University of Wisconsin-Madison May Be Illegally Assisting Obama Campaign

University of Wisconsin-Madison May Be Illegally Assisting Obama Campaign

The University of Wisconsin-Madison, in claiming President Barack Obama’s visit to the campus on Thursday is an official visit and not a campaign rally, may be violating Wisconsin state law. 

The law prohibits the use of public resources to assist candidates in campaigning. And an official university website acted as a portal to the Obama campaign webpage, where students have to give phone numbers and e-mails to the Obama campaign to attend the rally. 

The University of Wisconsin-Madison is claiming Obama’s visit on Thursday is an “official Presidential visit” because Chancellor David Ward will greet Obama in a private meeting prior to the rally.

Wisconsin State Representative Steve Nass (R-Whitewater), who is the Chairman of the Assembly Committee on Colleges and Universities, though, said “UW-Madison officials are using public resources including the university’s official website to assist in the logistics and turnout efforts for an Obama campaign rally.” 

He said he would seek all records related to the event. 

“Once again, the partisan nature of UW-Madison is on display and they just don’t care,” Nass said. 

Wisconsin University professors were already upset that students who wanted to attend Obama’s campaign rally on the campus had to provide personal information — like phone numbers and e-mail addresses — to the campaign and click an “I’m in” button on an Obama campaign website that was linked on the university’s website, which served as a portal to Obama’s campaign website. 

Ken Mayer, a political science professor at the university, wrote in a letter to administrators that while this was standard operating procedure for a campaign event, universities should not force “students to declare their support for a presidential candidate in order to attend the event.” 

“We are forcing them to become participants in the campaign and express their support for the campaign,” Mayer wrote.

Mayer, along with law professor Ann Althouse and political science professor Donald Downs, publicly criticized university officials. 

“Should we be in the business of helping a campaign farm thousands of email addresses?,” Mayer asked. “It is not a Presidential visit. It is not a Presidential speech. It is a campaign event.”

Mayer also said the location of the rally “could not be more disruptive.”

“It hardly seems appropriate to shut the central campus down for an entire day, closing offices and seriously disrupting our mission,” Mayer said. “I have several colleagues who had scheduled exams for Thursday.”

What angered Mayer the most was the university forced “classified staff” “to take a vacation or personal day, arrange to work at another location on campus, or work at home.”

“The UW is penalizing staff (or, at a minimum, dramatically inconveniencing them) for an even that they had no say in organizing or scheduling,” Mayer wrote. “That’s wrong.”

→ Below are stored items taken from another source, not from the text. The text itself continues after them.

/-- What is emitted when `d` more bits, `v`, have gone in. -/
theorem ShifterHolds.out_feed {w d v N x : Nat} {f : Nat → Byte} {sh : Shifter} (h : ShifterHolds w f N x sh) (hw : 0 < w)
    (hv : v < 2 ^ d) :
    sh.out ++ (groups w ((sh.nbits + d) / w) ((sh.acc * 2 ^ d + v) / 2 ^ ((sh.nbits + d) % w))).map f =
      (groups w ((N + d) / w) ((x * 2 ^ d + v) / 2 ^ ((N + d) % w))).map f := by
  rw [h.out, h.nbits, h.acc, ← List.map_append, ← groups_feed hw hv]

/-- A shifter step that takes in `d` more bits, `v`, and emits the whole groups keeps the invariant. -/
theorem ShifterHolds.feed {w d v N x : Nat} {f : Nat → Byte} {sh sh' : Shifter} (h : ShifterHolds w f N x sh) (hw : 0 < w)
    (hv : v < 2 ^ d) (hnbits : sh'.nbits = (sh.nbits + d) % w) (hacc : sh'.acc = (sh.acc * 2 ^ d + v) % 2 ^ sh'.nbits)
    (hout : sh'.out =
      sh.out ++ (groups w ((sh.nbits + d) / w) ((sh.acc * 2 ^ d + v) / 2 ^ ((sh.nbits + d) % w))).map f) :
    ShifterHolds w f (N + d) (x * 2 ^ d + v) sh' where
  nbits := by rw [hnbits, h.nbits, Nat.mod_add_mod]
  acc := by
    rw [hacc, hnbits, h.nbits, h.acc, Nat.mod_add_mod]
    refine (feed_modEq x v (N % w) d).of_dvd (pow_dvd_pow 2 ?_)
    rw [← Nat.mod_add_mod]
    exact Nat.mod_le ..
  out := hout.trans (h.out_feed hw hv)

/-! ## Encode -/

/-- The inner loop of R103 emits the whole groups of five bits. -/
theorem drainSymbols_eq (acc n : Nat) : drainSymbols acc n = (groups 5 (n / 5) (acc / 2 ^ (n % 5))).map alpha := by
  induction n using drainSymbols.induct with
  | case1 n ih =>
    have hcount : (n + 5) / 5 = 1 + n / 5 := by omega
    have hresidue : (n + 5) % 5 = n % 5 := Nat.add_mod_right n 5
    have hbit : n % 5 + 5 * (n / 5) = n := Nat.mod_add_div n 5
    rw [drainSymbols, ih, Nat.succ_eq_add_one, hcount, hresidue, groups_add, Nat.div_div_eq_div_mul, ← pow_add, hbit,
      groups_one, Nat.shiftRight_eq_div_pow, Nat.and_two_pow_sub_one_eq_mod _ 5]
    rfl
  | case2 n hn =>
    have hlt : n < 5 := Nat.lt_of_not_le fun h => hn (n - 5) (by omega)
    rw [drainSymbols, Nat.div_eq_of_lt hlt]
    · rfl
    · exact hn

theorem shifterHolds_encodeByte {N x : Nat} {sh : Shifter} (h : ShifterHolds 5 alpha N x sh) (b : Byte) :
    ShifterHolds 5 alpha (N + 8) (x * 2 ^ 8 + b.toNat) (encodeByte sh b) := by
  have hacc : sh.acc <<< 8 ||| b.toNat = sh.acc * 2 ^ 8 + b.toNat := by
    rw [← Nat.shiftLeft_add_eq_or_of_lt b.isLt, Nat.shiftLeft_eq]
  refine h.feed (by decide) b.isLt rfl ?_ ?_
  · simp only [encodeByte, hacc, Nat.one_shiftLeft, Nat.and_two_pow_sub_one_eq_mod]
  · simp only [encodeByte, hacc, drainSymbols_eq]

theorem shifterHolds_foldl_encodeByte (src : List Byte) :
    ShifterHolds 5 alpha (8 * src.length) (bitsOf 8 BitVec.toNat src) (src.foldl encodeByte Shifter.start) := by
  induction src using List.reverseRecOn with
  | nil => exact shifterHolds_start 5 alpha
  | append_singleton src b ih =>
    rw [List.foldl_append, List.length_append, Nat.mul_add, bitsOf_concat]
    exact shifterHolds_encodeByte ih b
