-- ==== Sys2Proof/Syntax.lean ====
section
/-! DEFINITION. The commands (R42: exactly two) and the six causes of a contract violation (R101). -/

namespace Sys2Proof

/-- One constructor per row of the opcode table. Operands are the unsigned numbers their fields hold (R41), carried as
naturals as R4 allows; the index width is applied by the decoder and by `Instr.wellFormed`. -/
inductive Instr where
  /-- `getbit index` (R70): stream bit `index`. -/
  | getbit (index : Nat)
  /-- `getrange start, stop` (R75): the bits of the half-open range from `start` up to, not including, `stop`. -/
  | getrange (start stop : Nat)
deriving DecidableEq, Repr

/-- Why a command is a contract violation (R101). A diagnostic only: the fact of the fault is what the source fixes. -/
inductive Cause where
  /-- Reserved `op`, or `getbit` with `b` not zero (R43, R44, R102). -/
  | illegalCmd
  /-- `getbit` with `index / 8 >= L` (R70). -/
  | indexOob
  /-- `getrange` with `end / 8 > L` (R64, R75). -/
  | rangeEndOob
  /-- `getrange` with `start > end` (R82). -/
  | rangeReversed
  /-- `getrange` with `end - start >= 32` (R83). -/
  | rangeTooWide
  /-- `getrange` that reaches a bit outside the byte sequence (R77). -/
  | rangeBitOob
deriving DecidableEq, Repr

/-- A response (R46): a value, or a fault that carries no data at all (R47, R104). -/
inductive Rsp where
  /-- `Ok(data)`. -/
  | ok (data : Data)
  /-- `Fault(cause)`. -/
  | fault (cause : Cause)
deriving DecidableEq, Repr

end Sys2Proof
end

Vince Sweeney, the vice chancellor for university relations, told the Wisconsin State Journal that the university does not manage the Obama campaign link and the university was not “collecting that information.”

“Ultimately if it’s a problem for those wishing to attend, it’s an individual decision,” he said.

Nass, though, said “UW-Madison calling this an official Presidential visit is nothing short of dishonest and insulting to the intelligence of Wisconsin citizens.”

It appears that UW-Madison is providing both direct and indirect support to the Obama Campaign despite state law and university policies prohibiting such actions,” Nass said.